===== PROVIDED RECORDS =====

/-- A range above 0.0 that holds both values holds the step between them. -/
theorem lerp1_within {lo hi y x k : F32} (hlo : F32.isFinite lo = true) (hhi : F32.isFinite hi = true)
    (hlo0 : 0 ≤ F32.scaledInt lo) (hy : within lo hi y = true) (hx : within lo hi x = true)
    (hk : within zero half k = true) : within lo hi (lerp1 y x k) = true := by
  have hyf := finite_of_within hlo hhi hy
  have hxf := finite_of_within hlo hhi hx
  obtain ⟨hylo, hyhi⟩ := within_iff.mp hy
  obtain ⟨hxlo, hxhi⟩ := within_iff.mp hx
  have hy0 := hlo0.trans ((le_iff_scaledInt hlo hyf).mp hylo)
  have hx0 := hlo0.trans ((le_iff_scaledInt hlo hxf).mp hxlo)
  obtain ⟨hup, hdown⟩ := lerp1_between hyf hxf hy0 hx0 hk
  rcases le_total (F32.scaledInt y) (F32.scaledInt x) with h | h
  · obtain ⟨h1, h2⟩ := hup h
    exact within_iff.mpr ⟨le_trans hylo h1, le_trans h2 hxhi⟩
  · obtain ⟨h1, h2⟩ := hdown h
    exact within_iff.mpr ⟨le_trans hxlo h1, le_trans h2 hyhi⟩

theorem lerp1_unitInterval {y x k : F32} (hy : unitInterval y = true) (hx : unitInterval x = true)
    (hk : within zero half k = true) : unitInterval (lerp1 y x k) = true :=
  lerp1_within rfl rfl scaledInt_zero.ge hy hx hk

/-! ### The smoothed build-up -/

theorem scaledInt_hundred_pos : 0 < F32.scaledInt hundred := by decide +kernel

theorem rawBuildUp_unitInterval {a : Params} (hwf : a.wf = true) : unitInterval (rawBuildUp a) = true :=
  fdiv_unitInterval rfl scaledInt_hundred_pos (inRange_of_wf hwf .buildUp)

theorem smoothBuildUp_unitInterval {a : Params} {b : F32} (hwf : a.wf = true) (hb : unitInterval b = true) :
    unitInterval (smoothBuildUp a b) = true :=
  lerp1_unitInterval hb (rawBuildUp_unitInterval hwf) (by decide)

/-- The smoothed build-up after an accepted command: BEGIN steps or clears it, PREPARE and RESET clear it. -/
theorem doneOf_buS (i : Instr) (s : State) :
    (doneOf i s).buS = s.buS ∨ (doneOf i s).buS = zero ∨ (doneOf i s).buS = smoothBuildUp s.p s.buS := by
  cases i with
  | nop | endBlock => exact Or.inl rfl
  | prepare | reset => exact Or.inr (Or.inl rfl)
  | wrp idx v =>
    simp only [doneOf, wrpDone]
    cases ParamReg.ofIdx idx <;> exact Or.inl rfl
  | rdp idx =>
    simp only [doneOf, rdpDone]
    cases ParamReg.ofIdx idx <;> exact Or.inl rfl
  | rds idx =>
    simp only [doneOf, rdsDone]
    cases StatusReg.ofIdx idx <;> exact Or.inl rfl
  | beginBlock m nch =>
    right
    obtain ⟨-, h⟩ | ⟨-, h⟩ := blockSetup_cases Config.num (opened m nch s)
    · exact Or.inl (congrArg State.buS h)
    · exact Or.inr (congrArg State.buS h)
  | frame l r =>
    obtain ⟨_, _, _, _, heq⟩ := doneOf_frame_eq l r s
    rw [heq]
    exact Or.inl rfl

theorem doneOf_buS_unitInterval {i : Instr} {s : State} (hp : s.p.wf = true) (hb : unitInterval s.buS = true) :
    unitInterval (doneOf i s).buS = true := by
  obtain h | h | h := doneOf_buS i s <;> rw [h]
  · exact hb
  · decide
  · exact smoothBuildUp_unitInterval hp hb

/-- Settles O35: the smoother's step interpolates between two values in [0, 1]. -/
theorem stepKeepsBuildUpInUnit : Obligations.StepKeepsBuildUpInUnit := by
  unfold Obligations.StepKeepsBuildUpInUnit
  intro s t hp hb h
  exact step_keeps (P := fun s => s.p.wf = true ∧ unitInterval s.buS = true) (Q := fun s => unitInterval s.buS = true)
    (fun _ hs => hs.2) (fun _ _ _ _ hs => hs.2)
    (fun _ s rest hs _ => doneOf_buS_unitInterval (s := { s with port := rest }) hs.1 hs.2) ⟨hp, hb⟩ h

end Sys2Proof.Proofs
end

section
/-! PROOFS. Interval arithmetic on binary32: since rounding is monotone, the operations on the ends of a range bound the
operations on its values, so that a bound is checked by evaluating the model on constants. With it the one-pole
coefficients (41_numerics.md R117) and the riser's level and phases (46_riser.md R227 to R230). -/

=====

**WHAT IS BEING ASKED:**
Go line by line through the records above and copy each one containing "hxlo".

**ANSWER FOR THIS EXERCISE:**
  obtain ⟨hxlo, hxhi⟩ := within_iff.mp hx
  have hx0 := hlo0.trans ((le_iff_scaledInt hlo hxf).mp hxlo)
    exact within_iff.mpr ⟨le_trans hxlo h1, le_trans h2 hyhi⟩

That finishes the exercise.